Amores e desamores, amantes e amigos, viagens e passeios: B Fachada cumpre a promessa e edita ainda em 2009 aquele que, não sendo só sério, é o seu primeiro álbum a sério. Cobre-se de cores outonais, aconchega-se em invernosa prudência e revela com imperturbável clareza a dimensão de um talento que só os mais esperançosos anteciparam nesta exacta medida, toda ela transbordante, impetuosamente juvenil e impossivelmente vívida.
Há um par de anos que B Fachada vem semeando campos. E é da ordem natural das coisas que se provem uns mais férteis do que outros. Por isso, que não se sobressalte quem não apanhou todas as trovas que ao vento lançou. Até porque – nos early years mais irredutíveis que se possa imaginar (EP “Até-Toboso”, Merzbau, 2007; EP “Sings the Lusitanian Blues”, Merzbau 2008; EP “Mini CD (Produzido por Walter Benjamin)”, Merzbau 2008; EP “Viola Braguesa” Merzbau/FlorCaveira 2008; CD “Um Fim-de-Semana no Pónei Dourado”, FlorCaveira 2009) – nem todas indiciavam um domínio tão efectivo da arte da canção quanto aquele que por ora atinge, nem tal propósito serviam.
Confortavelmente homónimo, “B Fachada” – o álbum – é o retrato de quem esperou pela passagem das estações, de quem teve temperança na hora da colheita e soube aproveitar só a fruta madura. Escolheu materiais, acumulou contos, duvidou de algumas coisas e ouviu muitas outras. Nos poucos meses passados desde “Um Fim-de-Semana no Pónei Dourado” testemunhámos um processo que, à falta de termo mais exacto e menos dependente da nossa própria perspectiva, qualificaríamos como… humilde. Longe da contrição, esta humildade em Fachada é de natureza mais prática: valorizar o trabalho, aguçar os sentidos, analisar com rigor o que havia feito e o que desejava vir a fazer, aperfeiçoar-se constantemente. Agora que do estúdio regressou com estas canções tingidas de dourado, necessariamente reflexivas mas nem por isso austeras, percebemos que o seu inverno é só um estado em que derrama luz de forma mais doce e concentrada.

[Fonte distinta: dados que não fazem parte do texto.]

-- ==== Sys2Proof/Machine/Dispatch.lean ====
section
/-! DEFINITION. One arm per command: its meaning. -/
namespace Sys2Proof.Machine
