-- ==== Sys2Proof/Claims.lean ====
section
/-! DEFINITION. What the statements for the provers are said with: when a command may act, what it leaves, and which areas of the state
each command may write. -/
namespace Sys2Proof.Machine
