-- ==== Sys2Proof/Certificates/Slice0/Obligations.lean ====
section
/-! DEFINITION. The statements for the provers. -/
open Sys2Proof Sys2Proof.Machine
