-- ==== Sys2Proof/Laws/OffCore.lean ====
section
/-! SUPPORT. What each operation of Regs to Gate leaves alone: it writes only areas of the mask (Sys2Proof.Machine.Area) in its
hypothesis. -/
namespace Sys2Proof.Machine

/-! ## Regs -/

@[simp] theorem State.wrW_off {M : Nat} (s : State) (off : Nat) (v : Word) (hM : 0x4 ||| M = M) :
    (State.wrW s off v).off M = s.off M := by
  refine off_mono ?_ hM
  simp [State.wrW, off_ite, foldl_off]
@[simp] theorem State.wr_off {M : Nat} (s : State) (f : Fld) (v : Nat) (hM : 0x4 ||| M = M) :
    (State.wr s f v).off M = s.off M := by
  refine off_mono ?_ hM
  simp [State.wr, off_ite, foldl_off]
@[simp] theorem State.wrs_off {M : Nat} (s : State) (x0 : List (Fld × Nat)) (hM : 0x4 ||| M = M) :
    (State.wrs s x0).off M = s.off M := by
  refine off_mono ?_ hM
  induction x0 generalizing s  with
  | nil => simp [State.wrs]
  | cons x t ih => simp [State.wrs, ih, off_ite, foldl_off]
@[simp] theorem State.count_off {M : Nat} (s : State) (f : Fld) (n : Nat) (hM : 0x4 ||| M = M) :
    (State.count s f n).off M = s.off M := by
  refine off_mono ?_ hM
  simp [State.count, off_ite, foldl_off]
@[simp] theorem State.regPut_off {M : Nat} (s : State) (locked : Bool) (off : Nat) (v : Word) (hM : 0x4 ||| M = M) :
    (State.regPut s locked off v).off M = s.off M := by
  refine off_mono ?_ hM
  unfold State.regPut; split <;> simp
@[simp] theorem State.recErr_off {M : Nat} (s : State) (valid overrun : Fld) (fields : List (Fld × Nat)) (hM : 0x4 ||| M = M) :
    (State.recErr s valid overrun fields).off M = s.off M := by
  refine off_mono ?_ hM
  simp [State.recErr, off_ite]

/-! ## Operands -/

@[simp] theorem State.setCore_off {M : Nat} (s : State) (c : Nat) (x : CoreSt) (hM : 0x10 ||| M = M) :
    (State.setCore s c x).off M = s.off M := by
  refine off_mono ?_ hM
  simp [State.setCore, off_ite, foldl_off]

/-! ## Intake -/

@[simp] theorem State.intake_off {M : Nat} (s : State) (a n : Nat) (hM : 0x8000000 ||| M = M) :
    (State.intake s a n).off M = s.off M := by
  refine off_mono ?_ hM
  simp [State.intake, off_ite, foldl_off]

/-! ## Ops -/

@[simp] theorem State.used_off {M : Nat} (s : State) (n : Nat) (hM : 0x2 ||| M = M) :
    (State.used s n).off M = s.off M := by
  refine off_mono ?_ hM
  simp [State.used, off_ite, foldl_off]
@[simp] theorem State.touchOps_off {M : Nat} (s : State) (w : OwnWriter) (a n : Nat) (hM : 0x10 ||| M = M) :
    (State.touchOps s w a n).off M = s.off M := by
  refine off_mono ?_ hM
  unfold State.touchOps; split <;> simp [off_ite]
@[simp] theorem State.wakeSeg_off {M : Nat} (s : State) (i : Nat) (hM : 0x80 ||| M = M) :
    (State.wakeSeg s i).off M = s.off M := by
  refine off_mono ?_ hM
  simp [State.wakeSeg, off_ite, foldl_off]
@[simp] theorem State.wakeWin_off {M : Nat} (s : State) (c : Nat) (r : Rng) (hM : 0x80 ||| M = M) :
    (State.wakeWin s c r).off M = s.off M := by
  refine off_mono ?_ hM
  simp [State.wakeWin, off_ite, foldl_off]
@[simp] theorem State.wake_off {M : Nat} (s : State) (a n : Nat) (hM : 0x80 ||| M = M) :
    (State.wake s a n).off M = s.off M := by
  refine off_mono ?_ hM
  unfold State.wake; split <;> simp [off_ite]
@[simp] theorem State.landBy_off {M : Nat} (s : State) (w : OwnWriter) (a n : Nat) (d : Piece) (hM : 0x98 ||| M = M) :
    (State.landBy s w a n d).off M = s.off M := by
  refine off_mono ?_ hM
  simp [State.landBy, off_ite, foldl_off]
@[simp] theorem State.pasteBy_off {M : Nat} (s : State) (w : OwnWriter) (a n : Nat) (d : Piece) (hM : 0x8000098 ||| M = M) :
    (State.pasteBy s w a n d).off M = s.off M := by
  refine off_mono ?_ hM
  simp [State.pasteBy, off_ite, foldl_off]
@[simp] theorem State.paste_off {M : Nat} (s : State) (a n : Nat) (d : Piece) (hM : 0x8000098 ||| M = M) :
    (State.paste s a n d).off M = s.off M := by
  refine off_mono ?_ hM
  simp [State.paste]
@[simp] theorem State.store_off {M : Nat} (s : State) (a : Nat) (bs : List Byte) (hM : 0x8000098 ||| M = M) :
    (State.store s a bs).off M = s.off M := by
  refine off_mono ?_ hM
  simp [State.store]
@[simp] theorem State.storeLE_off {M : Nat} (s : State) (a n v : Nat) (hM : 0x8000098 ||| M = M) :
    (State.storeLE s a n v).off M = s.off M := by
  refine off_mono ?_ hM
  simp [State.storeLE]
@[simp] theorem State.poisonRange_off {M : Nat} (s : State) (a n : Nat) (hM : 0x8 ||| M = M) :
    (State.poisonRange s a n).off M = s.off M := by
  refine off_mono ?_ hM
  simp [State.poisonRange, off_ite, foldl_off]
@[simp] theorem State.copyRows_off {M : Nat} (s : State) (a b n : Nat) (sa sb : Nat) (x0 : Nat) (hM : 0x8000098 ||| M = M) :
    (State.copyRows s a b n sa sb x0).off M = s.off M := by
  refine off_mono ?_ hM
  induction x0 generalizing s a b n sa sb  with
  | zero => simp [State.copyRows]
  | succ n ih => simp [State.copyRows, ih, off_ite, foldl_off]
@[simp] theorem State.mapJobs_off {M : Nat} (s : State) (f : Job → Job) (hM : 0x1000 ||| M = M) :
    (State.mapJobs s f).off M = s.off M := by
  refine off_mono ?_ hM
  simp [State.mapJobs, off_ite, foldl_off]
@[simp] theorem State.modJob_off {M : Nat} (s : State) (id : Nat) (f : Job → Job) (hM : 0x1000 ||| M = M) :
    (State.modJob s id f).off M = s.off M := by
  refine off_mono ?_ hM
  simp [State.modJob, off_ite, foldl_off]
@[simp] theorem State.signal_off {M : Nat} (s : State) (port fn v : Nat) (hM : 0x800 ||| M = M) :
    (State.signal s port fn v).off M = s.off M := by
  refine off_mono ?_ hM
  simp [State.signal, off_ite]
@[simp] theorem State.putEvent_off {M : Nat} (s : State) (code cls part job unit detail rep : Nat) (hM : 0x100000804 ||| M = M) :
    (State.putEvent s code cls part job unit detail rep).off M = s.off M := by
  refine off_mono ?_ hM
  simp [State.putEvent, off_ite]
@[simp] theorem State.setLimit_off {M : Nat} (s : State) (code unit last reps : Nat) (hM : 0x40000 ||| M = M) :
    (State.setLimit s code unit last reps).off M = s.off M := by
  refine off_mono ?_ hM
  simp [State.setLimit, off_ite, foldl_off]
@[simp] theorem State.event_off {M : Nat} (s : State) (code cls part job unit : Nat) (detail : Option Nat) (hM : 0x100040806 ||| M = M) :
    (State.event s code cls part job unit detail).off M = s.off M := by
  refine off_mono ?_ hM
  unfold State.event; repeat' split <;> simp [off_ite, foldl_off]
@[simp] theorem State.hostPaste_off {M : Nat} (s : State) (port a n : Nat) (d : Tab Byte) (hM : 0x200 ||| M = M) :
    (State.hostPaste s port a n d).off M = s.off M := by
  refine off_mono ?_ hM
  simp [State.hostPaste, off_ite]
@[simp] theorem State.hostWords_off {M : Nat} (s : State) (port a : Nat) (ws : List Nat) (hM : 0x200 ||| M = M) :
    (State.hostWords s port a ws).off M = s.off M := by
  refine off_mono ?_ hM
  simp [State.hostWords]
@[simp] theorem State.setRing_off {M : Nat} (s : State) (w j : Nat) (r : RingSt) (hM : 0x800 ||| M = M) :
    (State.setRing s w j r).off M = s.off M := by
  refine off_mono ?_ hM
  simp [State.setRing, off_ite, foldl_off]
@[simp] theorem State.unreserve_off {M : Nat} (s : State) (port fn j : Nat) (hM : 0x800 ||| M = M) :
    (State.unreserve s port fn j).off M = s.off M := by
  refine off_mono ?_ hM
  simp [State.unreserve, off_ite, foldl_off]
@[simp] theorem State.putCpl_off {M : Nat} (s : State) (port fn j : Nat) (c : Cpl) (hM : 0xa00 ||| M = M) :
    (State.putCpl s port fn j c).off M = s.off M := by
  refine off_mono ?_ hM
  simp [State.putCpl, off_ite]
@[simp] theorem State.complete_off {M : Nat} (s : State) (port fn j : Nat) (c : Cpl) (hM : 0x1a00 ||| M = M) :
    (State.complete s port fn j c).off M = s.off M := by
  refine off_mono ?_ hM
  unfold State.complete; simp only []; split <;> simp [off_ite, foldl_off]
@[simp] theorem State.done_off {M : Nat} (s : State) (p : Post) (opcode status result : Nat) (hM : 0x1a00 ||| M = M) :
    (State.done s p opcode status result).off M = s.off M := by
  refine off_mono ?_ hM
  simp [State.done]
@[simp] theorem State.reply_off {M : Nat} (s : State) (p : Post) (opcode status : Nat) (hM : 0xa00 ||| M = M) :
    (State.reply s p opcode status).off M = s.off M := by
  refine off_mono ?_ hM
  unfold State.reply; simp only []; split <;> simp [off_ite, foldl_off]
@[simp] theorem State.await_off {M : Nat} (s : State) (p : Post) (opcode : Nat) (k : PendKind) (hM : 0x2000 ||| M = M) :
    (State.await s p opcode k).off M = s.off M := by
  refine off_mono ?_ hM
  simp [State.await, off_ite, foldl_off]
@[simp] theorem State.finish_off {M : Nat} (s : State) (f : PendCmd → Bool) (status result : Nat) (hM : 0x3a00 ||| M = M) :
    (State.finish s f status result).off M = s.off M := by
  refine off_mono ?_ hM
  simp [State.finish, off_ite, foldl_off]
@[simp] theorem State.stopCores_off {M : Nat} (s : State) (f : Nat → Bool) (hM : 0x110 ||| M = M) :
    (State.stopCores s f).off M = s.off M := by
  refine off_mono ?_ hM
  simp [State.stopCores, off_ite, foldl_off]
@[simp] theorem State.abortJob_off {M : Nat} (s : State) (id code module : Nat) (hM : 0x1110 ||| M = M) :
    (State.abortJob s id code module).off M = s.off M := by
  refine off_mono ?_ hM
  unfold State.abortJob; split <;> simp [off_ite]
@[simp] theorem State.resetScope_off {M : Nat} (s : State) (code part job : Nat) (hM : 0x1110 ||| M = M) :
    (State.resetScope s code part job).off M = s.off M := by
  refine off_mono ?_ hM
  simp [State.resetScope, off_ite, foldl_off]
@[simp] theorem State.contained_off {M : Nat} (s : State) (code part job unit : Nat) (detail : Option Nat) (hM : 0x100041916 ||| M = M) :
    (State.contained s code part job unit detail).off M = s.off M := by
  refine off_mono ?_ hM
  simp [State.contained]
@[simp] theorem State.containedPart_off {M : Nat} (s : State) (code p : Nat) (hM : 0x100041916 ||| M = M) :
    (State.containedPart s code p).off M = s.off M := by
  refine off_mono ?_ hM
  simp [State.containedPart]
@[simp] theorem State.hostErr_off {M : Nat} (s : State) (w code job : Nat) (hM : 0x4 ||| M = M) :
    (State.hostErr s w code job).off M = s.off M := by
  refine off_mono ?_ hM
  simp [State.hostErr]
@[simp] theorem State.hostContained_off {M : Nat} (s : State) (code : Nat) (j : Job) (hM : 0x100041916 ||| M = M) :
    (State.hostContained s code j).off M = s.off M := by
  refine off_mono ?_ hM
  simp [State.hostContained]
@[simp] theorem State.poisonControl_off {M : Nat} (s : State) (p : Nat) (hM : 0x100041916 ||| M = M) :
    (State.poisonControl s p).off M = s.off M := by
  refine off_mono ?_ hM
  simp [State.poisonControl]
@[simp] theorem State.refuseHub_off {M : Nat} (s : State) (p a : Nat) (r : Reach) (hM : 0x100041916 ||| M = M) :
    (State.refuseHub s p a r).off M = s.off M := by
  refine off_mono ?_ hM
  unfold State.refuseHub; split <;> simp
@[simp] theorem State.hubPaste_off {M : Nat} (s : State) (p a n : Nat) (d : Piece) (hM : 0x10804199e ||| M = M) :
    (State.hubPaste s p a n d).off M = s.off M := by
  refine off_mono ?_ hM
  unfold State.hubPaste; (try dsimp only); (repeat' split) <;> simp [off_ite, fst_ite, foldl_off]
@[simp] theorem State.hubTouch_off {M : Nat} (s : State) (p : Nat) (r : Rng) (hM : 0x100041996 ||| M = M) :
    (State.hubTouch s p r).off M = s.off M := by
  refine off_mono ?_ hM
  unfold State.hubTouch; (try dsimp only); (repeat' split) <;> simp [off_ite, fst_ite, foldl_off]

Fachada – sem que por isso se pareça especialmente interessar – obriga-nos a reflectir sobre o tempo. Não é todos os dias que chega um álbum com pouco mais de meia hora capaz de relembrar que a duração de um disco é infinitamente multiplicável. Nessa medida, estas onze canções apontam para um futuro em que, como sempre nestes casos, são a única certeza. Simultaneamente, actuam de forma retroactiva num nostálgico folhetim em que cabem as melhores páginas de um cancioneiro tão recente quão recente é a sua descoberta. Tudo isto terá implicações extraordinariamente profundas, mas, no mínimo, aponta para que o tempo em que vive não possa ser o mesmo em que vivem os outros. Isto é, não é costumeiro – nem aqui nem em lugar algum – que um só activista transtorne assim um ano de música.
Mas nem tudo em Fachada gira em torno de si. Por mais assimiladas no seu léxico autoral que estejam, há por aqui inúmeras referências que, em brincadeira, consideramos sacudir o pó a muitas décadas. Da melodia de ‘Queda do Império’ de Vitorino em ‘A Velha Europa’ aos acordes do ‘Lean on Me’ de Bill Withers na introdução de ‘Só Te Falta Seres Mulher’ – e que os títulos se adeqúem foi tudo menos premeditado, garantimos – há um imenso gosto em evocar, de que o ‘Responso Para Maridos Transviados’ é o exemplo evidente. E a cada dia que passa há mais gente a encontrar provas do que nem se imagina intencional: que ‘Kit de Prestidigitação’ pega no ‘Manual de Prestidigitação’ de Mário Cesariny, que ‘A Bela Helena’ é um blues sacado a Louis Armstrong e King Oliver ou que a capa pisca o olho ao ‘Baile no Bosque’ dos Trovante. E por aí fora conforme mais gente tiver o disco nas mãos. Porque, no limite, é isso que Fachada faz melhor: simular que é – ou que deveria ser – feito por si o mundo que há já na cabeça de cada um. E todos sabemos ser essa a maior ilusão da pop... E a sua maior subtileza.